Italy is giving away over 100 castles for free, preference to under 40 - rmason
http://observer.com/2017/05/state-property-agency-italy-giving-away-over-100-castles-for-free
======
TaylorGood
Official site with info + application:
[http://www.agenziademanio.it/opencms/it/ValorePaese/camminie...](http://www.agenziademanio.it/opencms/it/ValorePaese/camminiepercorsi/)

They haven't translated to English yet, Google version in the meantime:
[https://translate.google.com/translate?hl=en&sl=it&tl=en&u=h...](https://translate.google.com/translate?hl=en&sl=it&tl=en&u=http%3A%2F%2Fwww.agenziademanio.it%2Fopencms%2Fit%2FValorePaese%2Fcamminiepercorsi%2F)

------
jaclaz
Unfortunately the title of the article (and part of its contents) is
inaccurate and deceptive.

Before anything else, check the "whole" .pdf with all the buildings that are
part of the initiative.

It is here (around 46 Mb):

[http://www.agenziademanio.it/export/download/demanio/sala_st...](http://www.agenziademanio.it/export/download/demanio/sala_stampa/SCHEDE-
BENI-2017.pdf)

For each of them there is a picture and some data (location. size, etc.), at a
first (and second) sight there are a bunch of "good" buildings (large,
historical, etc., i.e. "castles") with some potentialities, but the vast
majority is seemingly just ruins or however very small buildings located in
the middle of nowhere and actually worth nothing. They must have been added to
make "more than 100" for PR reasons or similar.
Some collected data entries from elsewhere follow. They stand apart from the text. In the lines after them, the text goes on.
/-- A write by a context: words with their marks; poisoned words and words beyond the fitted flash are discarded; the
rest is programmed page by page, waiting for room in the queue (R373, R380, R381). -/
def State.xmpStore (s : State) (c off : Nat) (ws : List (Nat × Bool)) : State :=
  let at_ := (List.range ws.length).map fun i => (off + 5 * i, ws.getD i (0, false))
  let s := s.forEach at_ fun s e =>
    if e.2.2 then (s.flag pXMP XMP.FLAG_POISON_WR).recordErr pXMP 5
    else if s.flashEnd ≤ e.1 + 4 then s.xmpRange else s
  let good := at_.filter fun e => !e.2.2 && decide (e.1 + 4 < s.flashEnd)
  let l := s.pieces c ((good.map fun e => wordBytes e.1 [e.2.1]).flatten)
  (s.withXmp fun x => { x with backlog := x.backlog ++ l }).xmpStart

/-- A write that does not wait, of the host or the Scoresheet: discarded when the queue has no room for its pages
(R381).  True when it was taken. -/
def State.xmpPost (s : State) (owner off : Nat) (bytes : List Nat) : Bool × State :=
  if bytes.isEmpty || decide (s.flashEnd < off + bytes.length) then (false, s.xmpRange)
  else
    let l := s.pieces owner ((List.range bytes.length).map fun i => (off + i, nth bytes i))
    if 8 < s.xmp.queue.length + s.xmp.backlog.length + l.length then
      (false, (s.flag pXMP XMP.FLAG_QFULL).recordErr pXMP 6)
    else (true, (s.withXmp fun x => { x with queue := x.queue ++ l }).xmpStart)

/-- A context's STORE or COPY waits for its page programs. -/
def Ctx.stores (x : Ctx) : Bool :=
  x.committed && match x.move with
    | some (.store ..) => true
    | some (.copy ..) => true
    | _ => false

/-- The operations of an owner have all ended: a context's STORE or COPY ends (R381). -/
def State.xmpOwnerDone (s : State) (owner : Nat) : State :=
  if owner < 12 ∧ (s.ctx owner).stores = true ∧ s.xmp.ops.any (fun o => o.owner == owner) = false then s.endMove owner stDONE else s

/-- The lines that an ended operation touched leave the buffer (R377). -/
def State.xmpForget (s : State) (o : XmpOp) : State :=
  s.withXmp fun x => { x with lines := x.lines.filter fun l => !o.touches l.1 }

/-- A page program ends, compared or failed (R380). -/
def State.programDone (s : State) (o : XmpOp) (ok : Bool) : State :=
  let s := (s.withXmp fun x => { x with running := x.running.filter fun p => p.dev ≠ o.dev }).xmpForget o
  let s := s.when (!ok) fun s => ((s.inc pXMP XMP.COUNT_PROG_FAIL).flag pXMP XMP.FLAG_PROG_FAIL).recordErr pXMP 3
  let s := s.xmpStart
  let s := s.when (o.owner == 254) fun s => s.sched 0 (.recordProgrammed ok)
  s.xmpOwnerDone o.owner

/-- PAGE_PROGRAM: the program running on a device ends (R380). -/
def effPageProgram (dev : Nat) (ok : Bool) (s : State) : State :=
  if s.coreUp then
    match s.xmp.running.find? fun o => o.dev == dev && !o.erase with
    | some o => s.programDone o ok
    | none => s
  else s

/-- An erase ends, done or failed (R383). -/
def State.eraseDone (s : State) (o : XmpOp) (ok : Bool) : State :=
  let s := (s.withXmp fun x => { x with running := x.running.filter fun p => p.dev ≠ o.dev }).xmpForget o
  let s := if ok then s.flag pXMP XMP.FLAG_ERASE_DONE
    else ((s.inc pXMP XMP.COUNT_ERASE_FAIL).flag pXMP XMP.FLAG_ERASE_FAIL).recordErr pXMP 8
  let s := s.xmpStart
  s.when (o.owner == 254) fun s => s.sched 0 (.sectorErased ok)

/-- ERASE_COMPLETE: the erase running on a device ends (R383). -/
def effEraseComplete (dev : Nat) (ok : Bool) (s : State) : State :=
  if s.coreUp then
    match s.xmp.running.find? fun o => o.dev == dev && o.erase with
    | some o => s.eraseDone o ok
    | none => s
  else s

/-- The erase type byte of a device: [7] listed, [4:0] log2 of the size (R386). -/
def State.eraseType (s : State) (d t : Nat) : Nat := s.get pXMP (XMP.DEV_ERASE_TYPES d) / 256 ^ t % 256

/-- Why an erase of type `t` at an offset is refused, or its operation (R383). -/
def State.eraseOp (s : State) (t off owner : Nat) : Option XmpOp :=
  let d := s.devOf off
  let e := s.eraseType d t
  let size := 2 ^ (e % 32)
  let devEnd := if d = 0 then s.density 0 else s.flashEnd
  if e < 128 ∨ off % size ≠ 0 ∨ devEnd < off + size ∨ s.flashEnd < off + size then none
  else some { erase := true, dev := d, off := off, bytes := [], size := size, owner := owner }

/-- An erase accepted into the queue; false when it is refused or the queue is full. -/
def State.xmpEraseQ (s : State) (t off owner : Nat) : Bool × State :=
  let s := s.when (decide (s.flashEnd ≤ off)) State.xmpRange
  match s.eraseOp t off owner with
  | none => (false, (s.flag pXMP XMP.FLAG_ERASE_REFUSED).recordErr pXMP 7)
  | some o =>
    if 8 ≤ s.xmp.queue.length then (false, (s.flag pXMP XMP.FLAG_QFULL).recordErr pXMP 6)
    else (true, (s.withXmp fun x => { x with queue := x.queue ++ [o] }).xmpStart)

/-- XMP_ERASE: a write of 1 to ERASE.GO (R383). -/
def effXmpErase (s : State) : State :=
  if s.coreRuns && s.enabled pXMP then (s.xmpEraseQ (s.get pXMP XMP.ERASE_TYPE) (s.get pXMP XMP.ERASE_OFFSET) 255).2 else s

/-- Queued writes and erases discarded with code 0x06 (R384, R390). -/
def State.xmpDiscard (s : State) : State :=
  let l := s.xmp.queue ++ s.xmp.backlog
  let s := s.withXmp fun x => { x with queue := [], backlog := [] }
  let s := s.forEach l fun s _ => (s.flag pXMP XMP.FLAG_QFULL).recordErr pXMP 6
  let s := s.forEach (List.range 12) fun s c => if l.any (fun o => o.owner == c) then s.xmpOwnerDone c else s
  let s := s.forEach (l.filter fun o => o.owner == 254) fun s o => s.sched 0 (if o.erase then .sectorErased false else .recordProgrammed false)
  s.xmpShow

/-- A write of 0 to CTRL.ENABLE (R377, R384): running operations complete, queued ones are discarded, waiting reads are
poisoned, the buffer is invalid. -/
def State.disableXmp (s : State) : State :=
  let s := s.xmpDiscard
  let s := s.forEach (s.xmp.want.map Prod.fst) fun s l => s.deliverLine l none
  let s := s.withXmp fun x => { x with lines := [], discovered := false }
  (s.putB pXMP XMP.STATUS_DISCOVERY false).xmpShow

/-! ## Discovery (R374, R376) -/

/-- XMP_DISCOVERY: the enable resets the devices by 10 µs of XRST_N low and begins discovery with the values of CFG (R374). -/
def effXmpDiscovery (s : State) : State :=
  if s.coreRuns && s.enabled pXMP && !s.xmp.discovered && !s.bit pXMP XMP.STATUS_DISCOVERY then
    let m := Nat.min 2 (s.get pXMP XMP.CFG_MODE_MAX)
    let f := clampNat 10 200 (s.get pXMP XMP.CFG_FREQ)
    let s := (s.withXmp fun x => { x with lines := [], xrst := false, modeMax := m, freq := f }).retimer (usec 10) .xrstHigh
    (s.putB pXMP XMP.STATUS_DISCOVERY true).xmpShow
  else s

/-- The ceiling of a mode in MHz (R376). -/
def modeCeiling (m : Nat) : Nat := if m = 0 then 100 else if m = 1 then 133 else 200

/-- The highest mode at or below `m` that is described and entered, and how many were abandoned on the way (R374,
R376). -/
def pickMode (modes : List FlashMode) : Nat → Option FlashMode × Nat
  | 0 => match modes.find? fun e => e.mode == 0 with
    | some e => if e.same then (some e, 0) else (none, 1)
    | none => (none, 0)
  | m + 1 => match modes.find? fun e => e.mode == m + 1 with
    | some e => if e.same then (some e, 0) else ((pickMode modes m).1, (pickMode modes m).2 + 1)
    | none => pickMode modes m

/-- A device is present (R374). -/
def devPresent (d : FlashDev) : Bool :=
  d.sig && d.addr4 && decide (16 ≤ d.sizeLog2 ∧ d.sizeLog2 ≤ 32) && (d.erases.take 4).any fun e => e != 0

/-- The CCLK reference is the RC oscillator (R376, R399). -/
def State.onRc (s : State) : Bool := s.get pCLK CLK.STATUS_SRC == 0

/-- What discovery found of one device goes to its registers (R374, R376). -/
def State.takeDev (s : State) (d : Nat) (f : FlashDev) : State :=
  let r := pickMode f.modes s.xmp.modeMax
  let s := s.setReg pXMP (0x11 + d) 0
  let s := s.setReg pXMP (0x13 + d) 0
  let s := s.when (devPresent f) fun s => s.forEach (List.range r.2) fun s _ => (s.flag pXMP XMP.FLAG_FALLBACK).recordErr pXMP 9
  match (devPresent f), r.1 with
  | true, some m =>
    let clk := if s.onRc then 16 else Nat.min s.xmp.freq (Nat.min (modeCeiling m.mode) m.fastest)
    let s := (s.putB pXMP (XMP.DEV_PRESENT d) true).put pXMP (XMP.DEV_MODE d) m.mode
    let s := (s.put pXMP (XMP.DEV_XCLK d) clk).put pXMP (XMP.DEV_DUMMY d) m.dummy
    let s := (s.put pXMP (XMP.DEV_PAGE_LOG2 d) f.pageLog2).put pXMP (XMP.DEV_SIZE_LOG2 d) f.sizeLog2
    let types := (List.range 4).foldl (fun a t => a + (if nth f.erases t = 0 then 0 else (128 + nth f.erases t % 32) * 256 ^ t)) 0
    let s := s.put pXMP (XMP.DEV_ERASE_TYPES d) types
    s.withXmp fun x => { x with suspend := x.suspend ||| (if f.suspend then 2 ^ d else 0) }
  | _, _ => if d = 0 then s.recordErr pXMP 1 else s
In the top right of each page there is a Red or Blue dot, the Blue one means
that the building will be given in "Concessione gratuita" (free) the Red one
means that the building will be given in "Concessione di valorizzazione" (not
actually free, you will have to offer how much you want to pay as rent for the
duration of the lease ).

Guess which buildings are Red and which are Blue?

Also, Blue is reserved to associations or cooperatives (with preference to
those where the majority of members below 40 years) expressly excluding
"simple" citizens (which may make however an offer for the Red ones).

So, NO "castle" is given away for free.

Anyway, right now there is a "public consultation" where people is asked to
provide ideas, opinions, etc. until June 26th, we will see how it will
develop.